-- ==== Sys2Proof/Laws/PerInstr.lean ====
section
/-! SUPPORT. For each constructor of Instr: its encoding, if it has one, fits the length that its first halfword
fixes, so that the decoder reads exactly its bits (R69). -/

namespace Sys2Proof.Laws.EncLen

open Sys2Proof

/-- The encoding of an instruction fits the length that its first halfword fixes. -/
def Statement (i : Instr) : Prop := ∀ w : Nat, encode i = some w → Fits w

/-- By the fields of the encoding. -/
theorem ofFields {i : Instr} {fs : Fields} (e : encFields i = some fs) (h : Fits (pack fs)) : Statement i := by
  intro w hw
  unfold encode at hw
  rw [e] at hw
  exact Option.some.inj hw ▸ h

/-- An instruction that enters the VIQ. -/
theorem ofHeld {i : Instr} (v : VInstr) (e : encFields i = some v.fields) : Statement i := ofFields e v.fits_fields.2

/-- A 32-bit word. -/
theorem ofWord {i : Instr} {fs : Fields} (e : encFields i = some ((1, 0) :: fs)) (h : Fields.bits fs = 31) : Statement i :=
  ofFields e (fits_word fs rfl h).2

/-- A compressed halfword. -/
theorem ofHalf {i : Instr} {fs : Fields} (e : encFields i = some ((2, 1) :: fs)) (h : Fields.bits fs = 14) : Statement i :=
  ofFields e (fits_half fs rfl h).2

/-- An event has no encoding. -/
theorem ofEvent {i : Instr} (e : encFields i = none) : Statement i := by
  intro w hw
  unfold encode at hw
  rw [e] at hw
  cases hw
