theorem owned_none {s : State} (h : s.owned = []) (pa n : Nat) : s.ownedRange pa n = false := by
  simp [State.ownedRange, h]

/-- A request at 0x40000 of the given OP from port 0, DST 0x50000, COMPL 0x60000, with its result. -/
def requested (op : Byte) (r : Option (Fin 5)) : State :=
  { upAndRunning with
    mem := [(0x40000, op), (0x4001A, 5), (0x40022, 6)]
    ctl := { upAndRunning.ctl with sparing := true }
    host := { upAndRunning.host with requests := [⟨.port 0, 0x40000, r⟩] } }

/-- With no world region below the spare channel's range nothing is refused. -/
theorem open_outside {s : State} {w : Bool} {pa n : Nat} (hw : s.wrg = []) (h : pa + n ≤ 0x17E00000000) :
    outsideRefused s w pa n = false := by
  unfold outsideRefused
  rw [List.any_eq_false]
  intro i hi
  have hn := List.mem_range.mp hi
  have hf : s.frameSecure (pa + i) = false := wrg_free hw _
  unfold physCheck
  rw [if_pos (by unfold lpddrEnd; omega), hf]
  have : decide (0x17E00000000 ≤ pa + i) = false := by simp; omega
  rw [this]
  simp

/-- No engine owns a request's line. -/
theorem requestsFree_of {s : State} (h : s.owned = []) : RequestsFree s := fun _ _ => owned_none h _ _

/-- The request itself. -/
def aRequest : Request := ⟨.port 0, 0x40000, none⟩

theorem next_requested {op : Byte} {n : Nat} (h : nextRequest (requested op none) n = some 0) :
    NextRequest (requested op none) n 0 aRequest := ⟨requestsFree_of rfl, rfl, rfl, rfl, h⟩

/-- ATTEST and RETIRE; a LOAD is admitted only where the drive has 4 KiB blocks, which the model leaves free. -/
theorem witness_LoadAttestRetire : NextRequest (requested 2 none) 2 0 aRequest ∧ NextRequest (requested 5 none) 5 0 aRequest ∧
    nextRequest base 1 = none ∧
    (let s := requested 2 none
     ¬ (lpddrEnd < reqArg0 s aRequest + 32 ∨ outsideRefused s (srcSecure aRequest.src) (reqArg0 s aRequest) 32 = true ∨
       (targetsOf (reqArg0 s aRequest) 32).any s.badTarget = true) ∧
     outsideRefused s (srcSecure aRequest.src) (reqDst s aRequest) 1024 = false ∧ s.memoriesWf = true ∧
     ∀ (pa n : Nat), s.ownedRange pa n = false) ∧
    let s : State := { requested 2 none with ctl := { base.ctl with bad := [0] } }
    NextRequest s 2 0 aRequest ∧ (targetsOf (reqArg0 s aRequest) 32).any s.badTarget = true := by
  refine ⟨next_requested (by decide +kernel), next_requested (by decide +kernel), by decide +kernel,
    ⟨by decide +kernel, ?_, by decide +kernel, fun pa n => owned_none rfl pa n⟩, ⟨requestsFree_of rfl, rfl, rfl, rfl, by decide +kernel⟩, by decide +kernel⟩
  rw [show reqDst (requested 2 none) aRequest = 0x50000 by decide +kernel]
  exact open_outside rfl (by decide)

theorem witness_DrainReturnComplete : NextRequest (requested 3 none) 3 0 aRequest ∧ NextRequest (requested 4 none) 4 0 aRequest ∧
    (requested 3 none).mapsWf = true ∧ (requested 3 none).clusterIdle 0 = false ∧
    ({ requested 3 none with hart := Hart.reset } : State).clusterIdle 0 = true ∧
    ((requested 4 none).clusterSt 0).offline = false ∧
    (let s := (requested 4 none).setCluster 0 { ClusterSt.reset with offline := true }
     NextRequest s 4 0 aRequest ∧ (s.clusterSt (reqUnit s aRequest)).offline = true ∧ s.mapsWf = true) ∧
    completable upAndRunning [] upAndRunning.host.requests = none ∧ let s := requested 3 (some 1)
    s.host.kernelUp = true ∧ s.host.bootState = 3 ∧ completable s [] s.host.requests = some (⟨.port 0, 0x40000, some 1⟩, 1) ∧
    reqCompl s ⟨.port 0, 0x40000, some 1⟩ = 0x60000 ∧ s.memoriesWf = true ∧ outsideRefused s false 0x40001 1 = false ∧
    outsideRefused s false 0x60000 8 = false ∧ ∀ (pa n : Nat), s.ownedRange pa n = false :=
  ⟨next_requested (by decide +kernel), next_requested (by decide +kernel), by decide +kernel, by decide +kernel, by decide +kernel,
    by decide +kernel, ⟨⟨requestsFree_of rfl, rfl, rfl, rfl, by decide +kernel⟩, by decide +kernel, by decide +kernel⟩, by decide +kernel, rfl, rfl,
    by decide +kernel, by decide +kernel, by decide +kernel, by decide +kernel, by decide +kernel, fun pa n => owned_none rfl pa n⟩

/-! ### Witnesses: messages, errors, worlds and registers -/

/-- A message of domain 5. -/
def aMessage : FaultMsg := ⟨5, 3, 1, 2, 0x40000, 0, 9⟩

/-- The kernel with that message, and domain 5's entry with the given top byte and HARTID 0. -/
def routed (top : Byte) (domain : BitVec 16) : State :=
  { upAndRunning with
    messages := [aMessage], mem := writeByte [(0x7002A, 1)] 0x7002F top
    host := { upAndRunning.host with domtab := 0x70000 }, hart := { upAndRunning.hart with domain := domain } }

theorem witness_FaultMessageRouting : upAndRunning.messages = [] ∧ (∀ top ∈ [(0 : Byte), 0x80, 0xC0], let s := routed top 5
      s.host.kernelUp = true ∧ s.messages = aMessage :: [] ∧ s.mapsWf = true) ∧
    (let e (top : Byte) := readNat (routed top 5).mem ((routed top 5).host.domtab.toNat + 8 * 5) 8
     (∀ top : Byte, (routed top 5).ownedRange ((routed top 5).host.domtab.toNat + 8 * 5) 8 = false ∧
       (routed top 5).ownedRange ((e top) / 2 ^ 12 % 2 ^ 40 * 4096) 32 = false) ∧
     (∀ top ∈ [(0x80 : Byte), 0xC0], physCheck (routed top 5) true (0x70000 + 8 * 5) = none ∧ (e top) / 2 ^ 12 % 2 ^ 40 * 4096 < lpddrEnd ∧
       physCheck (routed top 5) true ((e top) / 2 ^ 12 % 2 ^ 40 * 4096) = none) ∧
     physCheck { routed 0x80 5 with ctl := { base.ctl with sparing := true } } true 0x17E00000000 ≠ none ∧
     (e 0).testBit 63 = false ∧ (e 0x80).testBit 63 = true ∧ (e 0x80).testBit 62 = false ∧ (e 0xC0).testBit 62 = true ∧
     BitVec.ofNat 12 (e 0x80) = 0) ∧
    ∀ d ∈ [(5 : BitVec 16), 6], ∃ h, (routed 0x80 d).placedHart 0 = some h ∧ h.domain = d :=
  ⟨rfl, by decide +kernel, ⟨fun _ => ⟨owned_none rfl _ _, owned_none rfl _ _⟩, by decide +kernel, by decide +kernel, by decide +kernel, by decide +kernel,
    by decide +kernel, by decide +kernel, by decide +kernel⟩, fun d _ => ⟨(routed 0x80 d).hart, rfl, rfl⟩⟩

REQUIREMENT
Wherever "ofFields" occurs in the entries above, copy the line it sits on.

EXERCISE SOLUTION
theorem ofFields {i : Instr} {fs : Fields} (e : encFields i = some fs) (h : Fits (pack fs)) : Statement i := by
theorem ofHeld {i : Instr} (v : VInstr) (e : encFields i = some v.fields) : Statement i := ofFields e v.fits_fields.2
  ofFields e (fits_word fs rfl h).2
  ofFields e (fits_half fs rfl h).2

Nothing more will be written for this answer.